Instruction for the data below: set down exactly the lines from the line with "refine ⟨fun h => ?_, exec_of_cycle⟩" to the line with "obtain ⟨u, hu⟩ := exists_cycle i s present", inclusive, and no others.
### DATA TO EXAMINE
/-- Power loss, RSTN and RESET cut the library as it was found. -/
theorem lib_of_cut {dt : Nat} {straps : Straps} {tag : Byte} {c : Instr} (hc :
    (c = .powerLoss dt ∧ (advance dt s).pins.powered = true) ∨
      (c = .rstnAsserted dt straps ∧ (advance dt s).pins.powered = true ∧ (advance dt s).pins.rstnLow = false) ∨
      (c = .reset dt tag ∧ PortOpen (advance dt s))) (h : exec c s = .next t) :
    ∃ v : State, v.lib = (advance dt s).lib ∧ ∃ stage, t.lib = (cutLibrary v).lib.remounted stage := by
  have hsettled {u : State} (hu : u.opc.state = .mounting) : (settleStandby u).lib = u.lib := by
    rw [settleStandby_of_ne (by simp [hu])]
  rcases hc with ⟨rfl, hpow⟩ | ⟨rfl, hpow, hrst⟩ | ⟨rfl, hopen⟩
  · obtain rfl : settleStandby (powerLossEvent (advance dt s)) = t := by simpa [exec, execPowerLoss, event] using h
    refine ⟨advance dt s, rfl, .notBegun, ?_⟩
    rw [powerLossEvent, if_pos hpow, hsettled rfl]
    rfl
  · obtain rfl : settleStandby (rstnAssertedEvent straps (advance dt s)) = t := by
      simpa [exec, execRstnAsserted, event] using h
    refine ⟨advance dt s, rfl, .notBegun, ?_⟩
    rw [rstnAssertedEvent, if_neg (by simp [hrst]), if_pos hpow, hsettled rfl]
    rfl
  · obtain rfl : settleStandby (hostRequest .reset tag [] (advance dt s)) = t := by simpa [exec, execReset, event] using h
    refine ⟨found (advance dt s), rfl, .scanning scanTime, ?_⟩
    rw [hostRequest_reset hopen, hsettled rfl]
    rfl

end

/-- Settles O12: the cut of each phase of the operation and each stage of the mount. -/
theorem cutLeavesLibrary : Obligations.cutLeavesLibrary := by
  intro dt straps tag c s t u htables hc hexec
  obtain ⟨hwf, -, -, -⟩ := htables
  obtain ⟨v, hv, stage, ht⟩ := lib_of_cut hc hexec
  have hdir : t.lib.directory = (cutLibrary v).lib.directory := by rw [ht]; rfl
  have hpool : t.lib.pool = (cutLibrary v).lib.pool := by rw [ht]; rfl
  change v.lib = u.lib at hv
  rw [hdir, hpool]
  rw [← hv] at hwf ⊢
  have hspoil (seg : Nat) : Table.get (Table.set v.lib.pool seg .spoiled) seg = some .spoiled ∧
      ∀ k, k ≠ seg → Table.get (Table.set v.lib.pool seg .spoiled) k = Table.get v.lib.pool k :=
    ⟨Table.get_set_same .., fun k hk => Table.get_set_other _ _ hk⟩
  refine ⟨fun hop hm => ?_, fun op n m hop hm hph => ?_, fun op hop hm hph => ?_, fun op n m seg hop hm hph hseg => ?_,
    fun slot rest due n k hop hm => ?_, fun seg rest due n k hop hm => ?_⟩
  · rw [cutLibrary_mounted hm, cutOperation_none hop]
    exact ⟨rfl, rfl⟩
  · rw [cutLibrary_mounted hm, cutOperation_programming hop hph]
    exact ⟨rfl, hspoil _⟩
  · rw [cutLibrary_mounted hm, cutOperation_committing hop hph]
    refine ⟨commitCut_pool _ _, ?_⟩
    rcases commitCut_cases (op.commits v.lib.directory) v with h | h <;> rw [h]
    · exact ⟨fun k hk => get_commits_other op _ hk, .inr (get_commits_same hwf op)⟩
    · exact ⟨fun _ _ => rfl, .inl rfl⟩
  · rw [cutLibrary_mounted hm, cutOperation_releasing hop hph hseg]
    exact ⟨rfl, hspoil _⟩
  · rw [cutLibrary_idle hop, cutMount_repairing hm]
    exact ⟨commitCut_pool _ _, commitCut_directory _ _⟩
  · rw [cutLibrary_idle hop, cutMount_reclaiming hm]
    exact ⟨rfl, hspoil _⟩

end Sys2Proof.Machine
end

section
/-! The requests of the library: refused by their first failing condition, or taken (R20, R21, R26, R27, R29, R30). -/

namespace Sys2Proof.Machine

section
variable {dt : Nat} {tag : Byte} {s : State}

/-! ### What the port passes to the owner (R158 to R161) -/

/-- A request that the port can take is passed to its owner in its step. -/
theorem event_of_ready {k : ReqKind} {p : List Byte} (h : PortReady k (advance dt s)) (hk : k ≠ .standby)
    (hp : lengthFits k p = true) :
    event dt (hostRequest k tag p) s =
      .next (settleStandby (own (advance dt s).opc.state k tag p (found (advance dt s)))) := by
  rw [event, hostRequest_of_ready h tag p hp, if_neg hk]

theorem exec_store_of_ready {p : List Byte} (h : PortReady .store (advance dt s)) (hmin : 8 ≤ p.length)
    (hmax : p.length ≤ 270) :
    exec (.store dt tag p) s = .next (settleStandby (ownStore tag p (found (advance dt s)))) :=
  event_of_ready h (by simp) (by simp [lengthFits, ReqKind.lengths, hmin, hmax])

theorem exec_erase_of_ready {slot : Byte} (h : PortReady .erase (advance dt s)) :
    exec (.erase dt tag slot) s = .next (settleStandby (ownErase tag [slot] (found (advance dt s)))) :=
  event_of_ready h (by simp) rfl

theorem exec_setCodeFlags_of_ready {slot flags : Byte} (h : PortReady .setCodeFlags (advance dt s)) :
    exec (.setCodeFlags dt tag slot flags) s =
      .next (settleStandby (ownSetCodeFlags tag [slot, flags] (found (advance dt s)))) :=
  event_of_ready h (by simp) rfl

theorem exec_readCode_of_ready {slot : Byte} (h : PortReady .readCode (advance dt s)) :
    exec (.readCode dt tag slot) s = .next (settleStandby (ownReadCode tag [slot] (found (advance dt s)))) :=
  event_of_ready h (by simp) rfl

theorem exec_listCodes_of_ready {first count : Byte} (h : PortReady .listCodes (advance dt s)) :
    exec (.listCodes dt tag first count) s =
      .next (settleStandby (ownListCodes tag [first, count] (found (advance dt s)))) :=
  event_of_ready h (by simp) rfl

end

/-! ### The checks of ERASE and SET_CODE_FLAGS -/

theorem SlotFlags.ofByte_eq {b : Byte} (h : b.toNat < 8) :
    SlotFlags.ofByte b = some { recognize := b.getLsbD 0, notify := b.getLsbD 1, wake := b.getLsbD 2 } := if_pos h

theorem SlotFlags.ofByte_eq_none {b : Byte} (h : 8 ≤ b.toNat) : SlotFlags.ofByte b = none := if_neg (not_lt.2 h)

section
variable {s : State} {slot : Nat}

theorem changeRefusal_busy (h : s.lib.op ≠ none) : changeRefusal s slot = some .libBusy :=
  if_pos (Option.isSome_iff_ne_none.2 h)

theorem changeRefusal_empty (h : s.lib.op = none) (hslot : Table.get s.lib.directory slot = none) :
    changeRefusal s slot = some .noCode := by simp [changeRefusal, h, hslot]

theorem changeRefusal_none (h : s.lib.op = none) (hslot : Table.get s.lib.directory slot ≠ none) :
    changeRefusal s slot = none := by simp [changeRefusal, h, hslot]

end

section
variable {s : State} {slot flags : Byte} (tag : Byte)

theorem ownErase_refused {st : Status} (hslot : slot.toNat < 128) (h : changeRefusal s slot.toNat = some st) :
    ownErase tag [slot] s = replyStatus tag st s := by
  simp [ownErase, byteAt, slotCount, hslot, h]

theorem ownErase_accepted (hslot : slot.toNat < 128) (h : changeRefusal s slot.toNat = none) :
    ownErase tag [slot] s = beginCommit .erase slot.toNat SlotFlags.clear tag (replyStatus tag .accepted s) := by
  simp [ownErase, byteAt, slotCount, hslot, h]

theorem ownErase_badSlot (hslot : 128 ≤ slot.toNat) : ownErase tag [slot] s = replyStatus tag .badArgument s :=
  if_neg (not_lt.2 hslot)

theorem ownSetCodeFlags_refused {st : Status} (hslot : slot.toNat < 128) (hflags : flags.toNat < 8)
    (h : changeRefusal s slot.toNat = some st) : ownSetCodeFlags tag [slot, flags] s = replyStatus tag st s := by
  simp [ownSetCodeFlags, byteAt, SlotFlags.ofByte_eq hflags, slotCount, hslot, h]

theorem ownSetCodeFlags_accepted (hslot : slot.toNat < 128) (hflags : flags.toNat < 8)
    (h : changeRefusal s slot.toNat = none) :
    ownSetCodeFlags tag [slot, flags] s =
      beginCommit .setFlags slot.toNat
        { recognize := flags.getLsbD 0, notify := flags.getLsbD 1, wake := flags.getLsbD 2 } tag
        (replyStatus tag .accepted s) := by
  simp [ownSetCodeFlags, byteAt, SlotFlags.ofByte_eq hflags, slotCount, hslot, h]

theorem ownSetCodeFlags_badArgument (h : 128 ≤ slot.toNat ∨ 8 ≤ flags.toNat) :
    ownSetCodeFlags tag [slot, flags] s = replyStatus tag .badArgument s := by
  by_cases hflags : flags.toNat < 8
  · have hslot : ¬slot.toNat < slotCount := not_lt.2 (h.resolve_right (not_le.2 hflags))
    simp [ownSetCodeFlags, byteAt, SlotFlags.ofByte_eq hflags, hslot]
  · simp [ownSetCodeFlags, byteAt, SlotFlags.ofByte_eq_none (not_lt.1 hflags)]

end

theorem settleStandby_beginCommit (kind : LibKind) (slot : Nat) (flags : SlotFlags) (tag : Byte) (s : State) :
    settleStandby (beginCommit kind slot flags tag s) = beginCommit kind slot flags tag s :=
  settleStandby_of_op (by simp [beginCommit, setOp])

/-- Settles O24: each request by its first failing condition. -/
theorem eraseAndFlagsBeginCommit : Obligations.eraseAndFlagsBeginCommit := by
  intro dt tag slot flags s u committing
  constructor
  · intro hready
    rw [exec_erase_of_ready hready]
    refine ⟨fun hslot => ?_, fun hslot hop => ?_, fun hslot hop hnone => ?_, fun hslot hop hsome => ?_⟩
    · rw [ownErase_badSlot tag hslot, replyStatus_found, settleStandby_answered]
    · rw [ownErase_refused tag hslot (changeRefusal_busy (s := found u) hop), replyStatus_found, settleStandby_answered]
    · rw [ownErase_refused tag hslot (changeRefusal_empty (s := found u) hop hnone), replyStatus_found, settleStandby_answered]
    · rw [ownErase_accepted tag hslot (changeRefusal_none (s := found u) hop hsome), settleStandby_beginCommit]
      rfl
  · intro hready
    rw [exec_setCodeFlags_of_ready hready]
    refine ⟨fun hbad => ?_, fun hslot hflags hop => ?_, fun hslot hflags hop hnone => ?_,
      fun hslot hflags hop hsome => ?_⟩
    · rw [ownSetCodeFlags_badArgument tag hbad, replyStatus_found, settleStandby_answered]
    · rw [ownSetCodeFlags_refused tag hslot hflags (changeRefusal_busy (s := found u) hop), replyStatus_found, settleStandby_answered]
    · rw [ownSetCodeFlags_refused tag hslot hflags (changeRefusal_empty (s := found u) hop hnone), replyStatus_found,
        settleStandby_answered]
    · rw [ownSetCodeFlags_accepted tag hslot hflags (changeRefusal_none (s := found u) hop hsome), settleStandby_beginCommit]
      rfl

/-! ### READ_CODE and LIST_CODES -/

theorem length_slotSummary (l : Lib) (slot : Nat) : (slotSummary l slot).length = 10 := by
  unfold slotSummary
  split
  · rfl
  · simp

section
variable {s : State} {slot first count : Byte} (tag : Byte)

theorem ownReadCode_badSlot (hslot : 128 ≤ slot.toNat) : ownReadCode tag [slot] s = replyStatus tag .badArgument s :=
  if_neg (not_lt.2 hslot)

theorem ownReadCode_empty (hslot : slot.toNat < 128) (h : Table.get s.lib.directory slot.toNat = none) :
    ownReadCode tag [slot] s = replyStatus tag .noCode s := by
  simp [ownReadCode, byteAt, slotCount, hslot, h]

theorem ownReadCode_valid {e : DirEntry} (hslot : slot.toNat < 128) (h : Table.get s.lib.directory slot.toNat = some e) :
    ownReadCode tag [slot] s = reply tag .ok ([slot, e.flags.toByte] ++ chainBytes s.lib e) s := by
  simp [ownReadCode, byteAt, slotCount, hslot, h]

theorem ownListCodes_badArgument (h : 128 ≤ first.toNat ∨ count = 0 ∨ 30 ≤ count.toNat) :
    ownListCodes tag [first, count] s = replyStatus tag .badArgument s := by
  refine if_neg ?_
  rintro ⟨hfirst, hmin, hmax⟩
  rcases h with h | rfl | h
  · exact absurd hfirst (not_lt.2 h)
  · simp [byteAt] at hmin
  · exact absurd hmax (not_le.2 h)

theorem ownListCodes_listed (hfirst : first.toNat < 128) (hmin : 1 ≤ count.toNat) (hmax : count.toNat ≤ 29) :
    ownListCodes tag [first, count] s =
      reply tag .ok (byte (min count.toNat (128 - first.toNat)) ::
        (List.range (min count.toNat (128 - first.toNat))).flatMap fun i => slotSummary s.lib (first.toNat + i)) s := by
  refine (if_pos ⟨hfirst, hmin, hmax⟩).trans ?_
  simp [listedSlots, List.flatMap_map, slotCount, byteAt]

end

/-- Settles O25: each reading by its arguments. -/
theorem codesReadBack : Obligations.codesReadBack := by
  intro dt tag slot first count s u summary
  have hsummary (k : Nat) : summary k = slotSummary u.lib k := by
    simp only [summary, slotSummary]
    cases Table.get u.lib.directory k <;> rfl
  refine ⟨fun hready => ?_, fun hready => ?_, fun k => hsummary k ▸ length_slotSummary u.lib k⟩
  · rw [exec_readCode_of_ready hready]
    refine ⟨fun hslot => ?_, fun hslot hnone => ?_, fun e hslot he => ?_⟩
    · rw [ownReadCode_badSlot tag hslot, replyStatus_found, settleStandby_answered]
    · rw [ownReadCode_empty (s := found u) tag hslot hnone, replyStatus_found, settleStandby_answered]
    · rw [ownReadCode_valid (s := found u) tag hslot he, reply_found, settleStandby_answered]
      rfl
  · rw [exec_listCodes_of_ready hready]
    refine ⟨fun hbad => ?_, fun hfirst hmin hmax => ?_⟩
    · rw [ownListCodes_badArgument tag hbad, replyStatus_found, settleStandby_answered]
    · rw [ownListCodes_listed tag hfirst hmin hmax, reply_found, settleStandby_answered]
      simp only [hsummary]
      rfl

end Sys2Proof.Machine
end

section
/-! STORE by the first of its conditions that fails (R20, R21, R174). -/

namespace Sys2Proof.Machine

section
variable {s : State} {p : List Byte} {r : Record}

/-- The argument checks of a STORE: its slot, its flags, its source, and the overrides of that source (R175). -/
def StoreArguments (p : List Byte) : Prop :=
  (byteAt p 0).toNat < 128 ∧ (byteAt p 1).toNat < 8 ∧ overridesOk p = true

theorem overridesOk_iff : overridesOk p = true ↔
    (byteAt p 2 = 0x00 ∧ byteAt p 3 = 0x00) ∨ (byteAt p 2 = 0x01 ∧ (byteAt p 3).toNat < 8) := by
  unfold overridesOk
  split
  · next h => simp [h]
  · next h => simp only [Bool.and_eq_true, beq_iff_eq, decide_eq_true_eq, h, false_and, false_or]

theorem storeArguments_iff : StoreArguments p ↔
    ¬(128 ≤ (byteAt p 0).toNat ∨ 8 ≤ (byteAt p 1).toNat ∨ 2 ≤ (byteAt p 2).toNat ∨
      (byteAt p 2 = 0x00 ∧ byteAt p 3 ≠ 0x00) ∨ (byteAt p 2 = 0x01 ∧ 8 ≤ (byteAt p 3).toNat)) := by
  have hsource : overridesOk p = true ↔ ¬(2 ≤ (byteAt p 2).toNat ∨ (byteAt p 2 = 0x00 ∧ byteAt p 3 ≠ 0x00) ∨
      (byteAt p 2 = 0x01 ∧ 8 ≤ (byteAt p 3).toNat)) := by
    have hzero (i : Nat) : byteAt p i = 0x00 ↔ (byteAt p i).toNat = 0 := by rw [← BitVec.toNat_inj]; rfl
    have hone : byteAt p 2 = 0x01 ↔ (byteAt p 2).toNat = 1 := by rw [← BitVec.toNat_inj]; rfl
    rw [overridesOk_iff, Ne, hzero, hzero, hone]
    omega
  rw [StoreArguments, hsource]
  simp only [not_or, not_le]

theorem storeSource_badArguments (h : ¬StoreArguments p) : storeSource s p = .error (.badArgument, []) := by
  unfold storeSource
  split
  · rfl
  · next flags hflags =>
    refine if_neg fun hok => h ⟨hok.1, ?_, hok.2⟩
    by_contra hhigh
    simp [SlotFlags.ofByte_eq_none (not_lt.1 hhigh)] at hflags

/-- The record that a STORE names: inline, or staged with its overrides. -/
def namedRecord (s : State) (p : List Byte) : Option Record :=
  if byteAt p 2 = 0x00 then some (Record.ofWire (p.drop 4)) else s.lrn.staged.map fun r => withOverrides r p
######
### DATA TO EXAMINE
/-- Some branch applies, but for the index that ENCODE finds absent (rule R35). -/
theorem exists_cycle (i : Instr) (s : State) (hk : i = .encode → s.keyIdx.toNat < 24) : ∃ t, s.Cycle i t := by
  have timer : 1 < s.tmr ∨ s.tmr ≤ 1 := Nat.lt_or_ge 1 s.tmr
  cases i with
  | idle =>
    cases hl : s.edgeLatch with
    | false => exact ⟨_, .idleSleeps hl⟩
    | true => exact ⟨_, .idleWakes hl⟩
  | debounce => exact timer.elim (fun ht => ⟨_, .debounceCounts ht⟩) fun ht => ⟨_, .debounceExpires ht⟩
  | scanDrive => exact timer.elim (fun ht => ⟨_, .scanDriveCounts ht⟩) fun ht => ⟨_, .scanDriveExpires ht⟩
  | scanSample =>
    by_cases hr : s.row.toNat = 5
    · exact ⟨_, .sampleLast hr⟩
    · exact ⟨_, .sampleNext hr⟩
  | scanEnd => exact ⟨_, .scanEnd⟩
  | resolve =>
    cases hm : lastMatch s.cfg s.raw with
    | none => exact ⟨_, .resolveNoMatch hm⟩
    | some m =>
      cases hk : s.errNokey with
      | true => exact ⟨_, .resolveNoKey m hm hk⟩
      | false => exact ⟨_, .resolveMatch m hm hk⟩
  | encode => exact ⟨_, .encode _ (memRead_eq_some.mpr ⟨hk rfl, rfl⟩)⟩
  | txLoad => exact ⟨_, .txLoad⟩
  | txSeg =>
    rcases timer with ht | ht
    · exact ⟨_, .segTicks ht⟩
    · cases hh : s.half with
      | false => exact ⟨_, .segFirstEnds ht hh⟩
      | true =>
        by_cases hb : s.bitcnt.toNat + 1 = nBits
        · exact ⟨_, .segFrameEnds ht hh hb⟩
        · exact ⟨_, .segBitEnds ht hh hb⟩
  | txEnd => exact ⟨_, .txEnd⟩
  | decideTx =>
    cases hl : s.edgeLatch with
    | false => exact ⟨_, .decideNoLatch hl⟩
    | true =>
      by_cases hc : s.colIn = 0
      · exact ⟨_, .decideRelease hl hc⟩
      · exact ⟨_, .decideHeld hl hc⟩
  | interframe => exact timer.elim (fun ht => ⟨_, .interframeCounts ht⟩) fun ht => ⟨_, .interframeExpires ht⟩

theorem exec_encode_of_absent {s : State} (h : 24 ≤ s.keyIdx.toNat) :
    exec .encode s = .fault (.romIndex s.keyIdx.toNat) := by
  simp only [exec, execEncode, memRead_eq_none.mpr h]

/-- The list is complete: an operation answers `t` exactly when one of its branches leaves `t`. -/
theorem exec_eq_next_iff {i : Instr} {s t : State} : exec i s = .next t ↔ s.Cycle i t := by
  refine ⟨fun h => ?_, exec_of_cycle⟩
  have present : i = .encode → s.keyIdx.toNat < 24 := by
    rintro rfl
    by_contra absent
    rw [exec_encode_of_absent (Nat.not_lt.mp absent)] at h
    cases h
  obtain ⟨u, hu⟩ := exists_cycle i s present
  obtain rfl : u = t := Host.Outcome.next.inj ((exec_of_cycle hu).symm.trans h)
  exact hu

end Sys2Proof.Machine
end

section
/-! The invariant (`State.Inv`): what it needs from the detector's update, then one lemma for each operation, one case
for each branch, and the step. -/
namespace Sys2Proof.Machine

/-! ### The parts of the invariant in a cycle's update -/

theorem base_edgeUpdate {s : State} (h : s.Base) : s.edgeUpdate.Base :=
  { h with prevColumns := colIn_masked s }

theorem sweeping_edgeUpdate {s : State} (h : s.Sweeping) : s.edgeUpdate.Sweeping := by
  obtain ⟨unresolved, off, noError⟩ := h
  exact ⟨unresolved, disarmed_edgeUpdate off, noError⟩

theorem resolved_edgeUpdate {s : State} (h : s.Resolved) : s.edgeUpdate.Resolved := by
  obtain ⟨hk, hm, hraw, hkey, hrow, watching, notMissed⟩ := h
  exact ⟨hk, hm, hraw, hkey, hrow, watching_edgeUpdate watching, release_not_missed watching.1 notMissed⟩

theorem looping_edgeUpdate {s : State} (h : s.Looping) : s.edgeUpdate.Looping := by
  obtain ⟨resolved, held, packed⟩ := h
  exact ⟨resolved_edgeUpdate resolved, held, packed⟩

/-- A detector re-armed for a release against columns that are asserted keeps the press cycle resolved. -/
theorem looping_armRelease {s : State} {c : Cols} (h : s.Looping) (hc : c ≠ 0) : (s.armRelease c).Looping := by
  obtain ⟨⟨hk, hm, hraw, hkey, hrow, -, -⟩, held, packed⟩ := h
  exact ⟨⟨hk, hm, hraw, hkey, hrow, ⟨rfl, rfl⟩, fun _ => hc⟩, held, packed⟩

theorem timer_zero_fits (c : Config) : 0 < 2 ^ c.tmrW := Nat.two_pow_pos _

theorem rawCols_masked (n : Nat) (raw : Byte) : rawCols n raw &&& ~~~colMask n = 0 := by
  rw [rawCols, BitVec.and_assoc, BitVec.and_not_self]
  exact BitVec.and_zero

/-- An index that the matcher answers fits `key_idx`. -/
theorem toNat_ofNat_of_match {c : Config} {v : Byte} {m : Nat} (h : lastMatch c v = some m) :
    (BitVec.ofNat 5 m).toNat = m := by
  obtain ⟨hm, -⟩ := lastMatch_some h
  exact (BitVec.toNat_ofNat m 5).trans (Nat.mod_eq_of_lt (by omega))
######
### DATA TO EXAMINE
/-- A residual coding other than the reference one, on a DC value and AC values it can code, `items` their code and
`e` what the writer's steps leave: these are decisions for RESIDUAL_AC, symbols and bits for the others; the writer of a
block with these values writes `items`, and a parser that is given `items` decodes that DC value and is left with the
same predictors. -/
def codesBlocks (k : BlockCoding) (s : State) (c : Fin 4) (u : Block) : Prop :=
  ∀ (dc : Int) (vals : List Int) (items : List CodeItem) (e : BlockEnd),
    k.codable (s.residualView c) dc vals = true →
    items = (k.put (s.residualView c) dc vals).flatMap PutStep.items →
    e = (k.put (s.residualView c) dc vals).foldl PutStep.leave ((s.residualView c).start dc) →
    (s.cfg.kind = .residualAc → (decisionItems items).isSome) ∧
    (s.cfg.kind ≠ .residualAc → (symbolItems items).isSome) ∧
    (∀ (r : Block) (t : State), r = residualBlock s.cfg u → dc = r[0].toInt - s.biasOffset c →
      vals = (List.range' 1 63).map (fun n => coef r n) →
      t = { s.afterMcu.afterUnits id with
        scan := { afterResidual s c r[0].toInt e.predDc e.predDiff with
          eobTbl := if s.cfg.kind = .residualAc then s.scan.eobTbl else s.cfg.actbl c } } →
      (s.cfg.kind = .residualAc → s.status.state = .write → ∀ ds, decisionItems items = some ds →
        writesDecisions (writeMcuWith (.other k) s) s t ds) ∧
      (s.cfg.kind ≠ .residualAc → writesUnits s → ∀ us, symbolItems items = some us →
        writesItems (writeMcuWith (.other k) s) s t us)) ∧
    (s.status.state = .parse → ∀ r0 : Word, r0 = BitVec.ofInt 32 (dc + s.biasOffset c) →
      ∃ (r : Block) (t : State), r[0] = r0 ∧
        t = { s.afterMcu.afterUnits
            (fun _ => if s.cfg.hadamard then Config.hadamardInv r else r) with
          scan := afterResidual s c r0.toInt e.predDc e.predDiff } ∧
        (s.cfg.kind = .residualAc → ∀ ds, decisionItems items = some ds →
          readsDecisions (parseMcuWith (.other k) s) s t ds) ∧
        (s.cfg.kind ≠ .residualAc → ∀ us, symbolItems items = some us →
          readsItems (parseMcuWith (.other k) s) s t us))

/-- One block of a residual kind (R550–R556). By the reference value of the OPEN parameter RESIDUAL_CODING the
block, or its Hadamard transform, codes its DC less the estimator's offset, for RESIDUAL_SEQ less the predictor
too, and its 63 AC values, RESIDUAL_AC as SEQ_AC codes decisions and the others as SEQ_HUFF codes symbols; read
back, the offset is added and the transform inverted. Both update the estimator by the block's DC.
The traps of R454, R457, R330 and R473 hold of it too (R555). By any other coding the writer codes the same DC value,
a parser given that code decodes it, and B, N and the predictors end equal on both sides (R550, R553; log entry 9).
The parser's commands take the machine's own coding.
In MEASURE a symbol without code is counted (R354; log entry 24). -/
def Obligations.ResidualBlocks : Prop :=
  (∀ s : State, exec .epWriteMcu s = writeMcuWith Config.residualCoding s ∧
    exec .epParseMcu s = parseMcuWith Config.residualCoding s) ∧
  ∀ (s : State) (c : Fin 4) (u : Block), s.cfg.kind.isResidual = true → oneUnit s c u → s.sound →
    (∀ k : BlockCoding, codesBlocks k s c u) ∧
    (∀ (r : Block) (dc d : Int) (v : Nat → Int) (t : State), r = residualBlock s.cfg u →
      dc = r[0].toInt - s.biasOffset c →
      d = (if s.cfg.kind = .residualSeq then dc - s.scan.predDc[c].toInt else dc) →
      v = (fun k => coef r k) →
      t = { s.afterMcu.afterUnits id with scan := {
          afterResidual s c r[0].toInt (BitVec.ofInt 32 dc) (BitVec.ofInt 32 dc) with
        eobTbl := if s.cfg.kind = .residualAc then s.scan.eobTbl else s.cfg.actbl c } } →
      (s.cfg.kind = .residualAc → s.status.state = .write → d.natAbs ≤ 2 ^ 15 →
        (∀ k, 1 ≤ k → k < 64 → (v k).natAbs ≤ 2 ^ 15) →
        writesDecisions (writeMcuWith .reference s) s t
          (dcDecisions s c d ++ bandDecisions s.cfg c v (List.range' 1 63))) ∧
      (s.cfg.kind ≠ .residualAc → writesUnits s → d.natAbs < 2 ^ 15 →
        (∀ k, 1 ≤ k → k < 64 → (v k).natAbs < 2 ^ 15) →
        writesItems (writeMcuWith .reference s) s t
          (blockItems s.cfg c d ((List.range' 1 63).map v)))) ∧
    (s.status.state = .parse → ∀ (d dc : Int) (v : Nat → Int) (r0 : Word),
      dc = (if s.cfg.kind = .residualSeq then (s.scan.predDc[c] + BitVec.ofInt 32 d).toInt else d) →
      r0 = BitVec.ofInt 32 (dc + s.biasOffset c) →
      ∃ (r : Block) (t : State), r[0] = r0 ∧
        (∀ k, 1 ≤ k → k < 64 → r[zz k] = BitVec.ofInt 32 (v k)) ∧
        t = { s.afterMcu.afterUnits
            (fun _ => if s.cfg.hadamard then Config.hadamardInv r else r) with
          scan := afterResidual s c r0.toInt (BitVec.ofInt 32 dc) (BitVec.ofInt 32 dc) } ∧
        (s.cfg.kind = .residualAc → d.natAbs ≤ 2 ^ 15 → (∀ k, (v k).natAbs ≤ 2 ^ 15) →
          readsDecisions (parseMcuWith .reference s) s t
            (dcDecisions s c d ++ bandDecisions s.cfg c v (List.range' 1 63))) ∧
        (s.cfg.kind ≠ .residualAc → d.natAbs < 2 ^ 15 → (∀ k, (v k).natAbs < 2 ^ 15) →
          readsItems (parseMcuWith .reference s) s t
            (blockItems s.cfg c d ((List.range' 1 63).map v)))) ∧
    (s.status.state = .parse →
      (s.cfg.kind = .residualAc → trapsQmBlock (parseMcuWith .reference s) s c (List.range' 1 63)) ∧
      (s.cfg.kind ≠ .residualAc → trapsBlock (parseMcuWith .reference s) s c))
######
• _EXERCISE RESPONSE_
  refine ⟨fun h => ?_, exec_of_cycle⟩
  have present : i = .encode → s.keyIdx.toNat < 24 := by
    rintro rfl
    by_contra absent
    rw [exec_encode_of_absent (Nat.not_lt.mp absent)] at h
    cases h
  obtain ⟨u, hu⟩ := exists_cycle i s present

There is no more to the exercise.